Some of my memories seem so distant and some so close and guess even when you write about memories you can get the dreaded "writers block".
Sundown was a good town to grow up in---- it seems so far away----the memories are so distant but still embedded in my mind.
Our little apartment was a gatherin place for the boys that Dad coached and sometimes the girls. They would come by to visit and more times than not---ask for the gym to be opened for a little basketball. I had access to the gym at all times and spent many an hour developing my over the head 2 handed free throw---got pretty good at hittin them baskets.
Like I said Dad coached both football and basketball---we went to most of the games I'm sure--think we rode with some of the parents of the kids that played. I probably never saw a game---to busy playin' football in the end zone with my buddies---or kids we made friends with at the game. I could always find Mama if I needed a coke or popcorn-----there would be an empty seat in front of her as when she got excited she would beat who ever was in front of her on the shoulders and not even know she was doin' it. People learned not to set in front of Mama.
As I said earlier---coachin and teachin were not the best payin jobs back then---Dad refereed basketball and I think football along with his duties at the school. He was gone a lots of nights during the week and weekends to I'm sure. During the summer he worked in the oilfield--- company called Magnolia---remember the FLYING RED HORSE signs--now Mobil Oil----he worked as a "roustabout" digging', paintin' laying pipe---whatever roustabouts do.

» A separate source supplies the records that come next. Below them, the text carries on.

/-- A request of the row lies in the mailbox and the firmware takes it up: handed over, not answered yet, the device neither in WATCH nor
tripped (R302, R354, R364). -/
def State.inHand (s : State) (fn : Nat) (row : MsgRow) : Prop :=
  (s.func fn).busy = true ∧ (s.func fn).waitFor = none ∧ s.power.state ≠ .watch ∧ s.thermal.tripped = false ∧ s.reqCode fn = row.code
    ∧ row.mine (s.msgBody fn) = true

/-- The request of a message command reaches its own checks: its header stands (R303 to R307), nothing handed over before it is in
hand on its partition, nor of its code where those are taken in order (R406), its partition exists where the row asks for one and lets its
mailbox use the counters where the row asks that (R400, R406), and bytes of no field are zero (R12). -/
def State.asks (s : State) (i : Instr) : Prop :=
  ∃ fn row, messageOf i = some (fn, row) ∧ s.inHand fn row ∧ s.headerEnds fn row = none
    ∧ (row.acts (s.msgBody fn) = true → s.mustWait fn (s.msgPartition fn) = false)
    ∧ (row.inOrder = true → s.behind fn row.code = false)
    ∧ (row.user = true → s.perfUser fn (s.msgPartition fn) = true)
    ∧ (row.exists? (s.msgBody fn) = true → (s.part? (s.msgPartition fn)).isSome = true)
    ∧ unusedZero (s.msgBody fn) (row.used (s.msgBody fn)) = true

/-- Nothing but the mailbox of fn, the list of requests in hand and the outputs has changed. -/
def State.onlyAnswer (s t : State) (fn : Nat) : Prop :=
  t = { s with funcs := t.funcs, handed := t.handed, out := t.out } ∧ ∀ k, k ≠ fn → t.func k = s.func k

/-- A message that asks is answered: BAD_FIELD and nothing else where a field is not legal, REFUSED and nothing else where a condition
fails, and its effect where neither is so (R306, R307). -/
def State.decides (s : State) (i : Instr) (fn : Nat) (legal cond : Prop) (effect : State → Prop) : Prop :=
  s.asks i → ∃ t, exec i s = .next t
    ∧ (¬legal → s.onlyAnswer t fn ∧ ∃ o, s.answered t fn .badField (refusalBody (some o)))
    ∧ (legal → ¬cond → s.onlyAnswer t fn ∧ ∃ o, s.answered t fn .refused (refusalBody o))
    ∧ (legal → cond → effect t)

/-- A query: the answer is OK with a body, and nothing else happens. -/
def State.tells (s : State) (i : Instr) (fn : Nat) (legal cond : Prop) (body : Bytes) : Prop :=
  s.decides i fn legal cond (fun t => s.answered t fn .ok body ∧ s.onlyAnswer t fn)

/-- Host memory of a function after the firmware has written bytes to an address; nothing where the link is gone (R311). -/
def State.hostAfter (s : State) (fn addr : Nat) (b : Bytes) : List Host.Cell :=
  if s.linkGone then s.hostMem else hostWriteAll s.hostMem (hostKey fn addr) b

/-- The queue after n further records of its innermost loop have been taken (R130). -/
def Queue.advances : Nat → Queue → Queue
  | 0, Q => Q
  | n + 1, Q => Queue.advances n (Q.advance 0)

/-! ### After a boot -/

/-- What orders 2 to 9 of a boot from s leave (R331, R378, R381): the boot ROM serves the mailbox and the device is NOT_READY where no copy is
valid or the fuse record does not hold; else READINESS is that of the mismatches left, licences are live, FW_SVN is no lower. -/
def State.booted (s t : State) (f : BootFindings) : Prop :=
  t.boot.served = true ∧ (t.boot.rom = true ↔ s.takeActivation.bootCopy f = none ∨ f.fuseOk = false)
    ∧ (t.boot.rom = true → t.boot.readiness = .notReady)
    ∧ (t.boot.rom = false → t.boot.readiness = t.readinessOf t.boot.mismatches ∧ t.boot.licPending = 0
        ∧ s.fuse.fwSvn.toNat ≤ t.fuse.fwSvn.toNat)
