/-- Power, topology, firmware, licences, attestation and the peer manifest: power.cap and power.state set what they name (R345, R353, R354); a cap
set under the brake applies after it (R350); accepted mismatches count at once (R382); fw.stage writes a verified image into the spare copy
and nothing else, fw.activate names a sound copy (R331 to R333); lic.install stores a signed blob and its new features are pending (R334, R335);
attest.spdm hands the request to the responder (R336); peer.topology replaces the manifest, with new groups PENDING and new links down
(R315 to R317, R327), and the topology is to be checked again (R383). Bulk messages whose link is gone end with HOST_ACCESS (R290, R311). The model's choices:
refusals within an image or a blob and the spare copy while the boot ROM serves (log 23), what a manifest keeps of ports, groups and numbers (log 33), the
SPDM layouts (log 42). -/
def Obligations.DeviceMessagesAct : Prop :=
  ∀ (s : State) (fn : Nat), let b := s.msgBody fn
    let bulk := fun n => s.hostBytes (hostKey fn (u64 b 0)) n
    s.decides (.powerCap fn) fn (700 ≤ u16 b 0 ∧ u16 b 0 ≤ 1800 ∧ u16 b 0 % 25 = 0) True (fun t =>
      s.answered t fn .ok (natLe 2 (u16 b 0) ++ natLe 2 (s.power.mean / watt)) ∧ t.power = { s.power with capW := u16 b 0 }
        ∧ t.governedCap = (if s.power.brake then 700 else u16 b 0)
        ∧ t = { s with power := t.power, funcs := t.funcs, handed := t.handed, out := t.out })
    ∧ s.decides (.powerStateSet fn) fn (u8 b 0 = 1 ∧ u8 b 1 ≤ 2 ∧ 100 ≤ u32 b 4 ∧ u32 b 4 ≤ 1000000) True (fun t =>
        s.answered t fn .ok t.powerBody ∧ t.power = { s.power with rest := PState.ofCode (u8 b 1), watchPeriod := u32 b 4 }
          ∧ t = { s with power := t.power, funcs := t.funcs, handed := t.handed, out := t.out })
    ∧ (fn ≠ 0 → s.decides (.devTopologyAccept fn) fn True False (fun _ => True))
    ∧ (fn = 0 → s.asks (.devTopologyAccept fn) → ∃ t, exec (.devTopologyAccept fn) s = .next t
        ∧ ((t.func fn).lastStatus = 0 →
            (∀ x ∈ s.boot.mismatches, x.acceptable = true → t.accepted x = true) ∧ t.flash.accepted.length ≤ 64
            ∧ t.boot.readiness = t.readinessOf t.boot.mismatches ∧ t.boot.mismatches = s.boot.mismatches
            ∧ t = { s with flash := { s.flash with accepted := t.flash.accepted }, boot := { s.boot with readiness := t.boot.readiness },
                           hostMem := t.hostMem, funcs := t.funcs, handed := t.handed, out := t.out })
        ∧ ((t.func fn).lastStatus ≠ 0 → s.onlyAnswer t fn)
        ∧ (s.flash.accepted.length + s.boot.mismatches.length ≤ 64 → (t.func fn).lastStatus = 0))
    ∧ (s.linkGone = true → ∀ i ∈ [Instr.schedLoadPartition fn, .schedLoadDevice fn, .fwStage { fn := fn }, .licInstall fn, .peerTopology fn],
        s.asks i → ∃ t, exec i s = .next t ∧ s.answered t fn .hostAccess [] ∧ s.onlyMail t)
    ∧ (s.linkGone = false →
        s.decides (.fwStage { fn := fn }) fn (u32 b 8 ≤ 122 * 2 ^ 20) ((s.judgeImages (bulk (u32 b 8))).1 ≠ .refused) (fun t =>
          let r := s.judgeImages (bulk (u32 b 8))
          (∀ c, r.2 = some c → s.answered t fn .ok [BitVec.ofNat 8 (slotCode s.spareSlot)] ∧ t.flash.copy s.spareSlot = some c
            ∧ t.flash.copy (!s.spareSlot) = s.flash.copy (!s.spareSlot) ∧ t.flash.active = s.flash.active
            ∧ t.flash.pendingActive ≠ some s.spareSlot ∧ t.flash.store = s.flash.store)
          ∧ (r.2 = none → s.answered t fn .signature [] ∧ t.flash = s.flash)
          ∧ t = { s with flash := t.flash, funcs := t.funcs, handed := t.handed, out := t.out })
        ∧ (s.asks (.fwStage { fn := fn, cut := true }) → u32 b 8 ≤ 122 * 2 ^ 20 → ∀ c, (s.judgeImages (bulk (u32 b 8))).2 = some c →
            ∃ t c', exec (.fwStage { fn := fn, cut := true }) s = .next t ∧ t.alive = false ∧ t.flash.copy s.spareSlot = some c' ∧ c'.sound = false
              ∧ t.flash.copy (!s.spareSlot) = s.flash.copy (!s.spareSlot) ∧ t.flash.active = s.flash.active ∧ t.flash.store = s.flash.store)
        ∧ (let x := bulk blobBytes
           let new : Byte := BitVec.ofNat 8 (u32 x 4) &&& ~~~s.installed
           (s.blobSigned x = false → u32 b 8 = blobBytes → s.asks (.licInstall fn) →
             ∃ t, exec (.licInstall fn) s = .next t ∧ s.answered t fn .signature [] ∧ s.onlyAnswer t fn)
           ∧ (s.blobSigned x = true → s.decides (.licInstall fn) fn (u32 b 8 = blobBytes)
               (blobLegal x = true ∧ s.canProvide (u32 x 4) = true ∧ (new = 0 ∨ s.flash.store.length < 16))
               (fun t => s.answered t fn .ok []
                 ∧ (new = 0 → s.onlyAnswer t fn)
                 ∧ (new ≠ 0 → t.flash = { s.flash with store := s.flash.store ++ [{ features := BitVec.ofNat 8 (u32 x 4), bytes := x }] }
                     ∧ t.boot = { s.boot with licPending := s.boot.licPending ||| new })
                 ∧ t = { s with flash := t.flash, boot := t.boot, funcs := t.funcs, handed := t.handed, out := t.out })))
        ∧ (let R := readManifest (bulk (min (u32 b 8) manifestMax))
           s.decides (.peerTopology fn) fn True
             (u32 b 8 ≤ manifestMax ∧ R.legal = true ∧ s.manifestOk R.manifest = true ∧ s.manifestBusy R.manifest = false)
             (fun t => s.answered t fn .ok [] ∧ t.peers.manifest = R.manifest ∧ t.peers.rechecks = s.peers.rechecks + 1
               ∧ (∀ n < 16, (bit R.manifest.loopback n = true → (t.port n).state = .loopback)
                   ∧ (bit R.manifest.loopback n = false → (∀ l ∈ R.manifest.links, l.port ≠ n) → (t.port n).state = .disabled)
                   ∧ (bit R.manifest.loopback n = false → (∃ l ∈ R.manifest.links, l.port = n) →
                       (s.peers.manifest.sameLink R.manifest n = false → (t.port n).state = .down ∧ (t.port n).unacked = [])
                       ∧ (s.peers.manifest.sameLink R.manifest n = true → t.port n = s.port n)))
               ∧ (∀ g ∈ R.manifest.groups, s.peers.manifest.group? g = none → t.group g.partition g.group = { state := .pending, opSeq := 0 })
               ∧ t.ident = s.ident ∧ t.fuse = s.fuse ∧ t.boot = s.boot ∧ (s.strandedBy R.manifest = [] → t.trust = s.trust))))
    ∧ s.decides (.fwActivate fn) fn (u8 b 0 ≤ 1) (∃ c, s.flash.copy (decide (u8 b 0 = 1)) = some c ∧ c.sound = true) (fun t =>
        s.answered t fn .ok []
          ∧ t.flash.pendingActive = (if decide (u8 b 0 = 1) = s.flash.active then none else some (decide (u8 b 0 = 1)))
          ∧ t = { s with flash := { s.flash with pendingActive := t.flash.pendingActive }, funcs := t.funcs, handed := t.handed, out := t.out })
    ∧ s.decides (.attestSpdm fn) fn True True (fun t => ∃ r, s.answered t fn .ok r
        ∧ tgetD t.trust.spdm (2 + fn) 0 = tgetD s.trust.spdm (2 + fn) 0 + 1
        ∧ t = { s with trust := { s.trust with spdm := t.trust.spdm, conns := t.trust.conns }, funcs := t.funcs, handed := t.handed, out := t.out })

The oil companies had baseball teams made up with employees of the company---played other teams all around the area. We would go for I think 2 games--called double headers---just about every weekend during the summer. I don't think I ever saw a game----to busy playin with my buddies. Don't know why--but seems like I remember eatin' our meals at the ball park. I think the wives and Mama would bring food and we'd all get together and par take. Dad pitched and played first base.Dad had a reputation for his pitchin' even in high school--think I remember that he was offered a spot with the Pirate's farm team when he graduated but he got a scholarship to a little college in Abeline called Daniel Baker went there instead. He played pitcher and first base for the oil company team.
Back to the work detail---as I said earlier --- the oil companies would always find work for teachers and coaches during the summer---lots of the parents whose kids went to Sundown worked for the oil companies and made sure the teachers and coaches got jobs. Mama stayed at home and made sure me and Ted stayed out of trouble. A chore in itself, I'm sure.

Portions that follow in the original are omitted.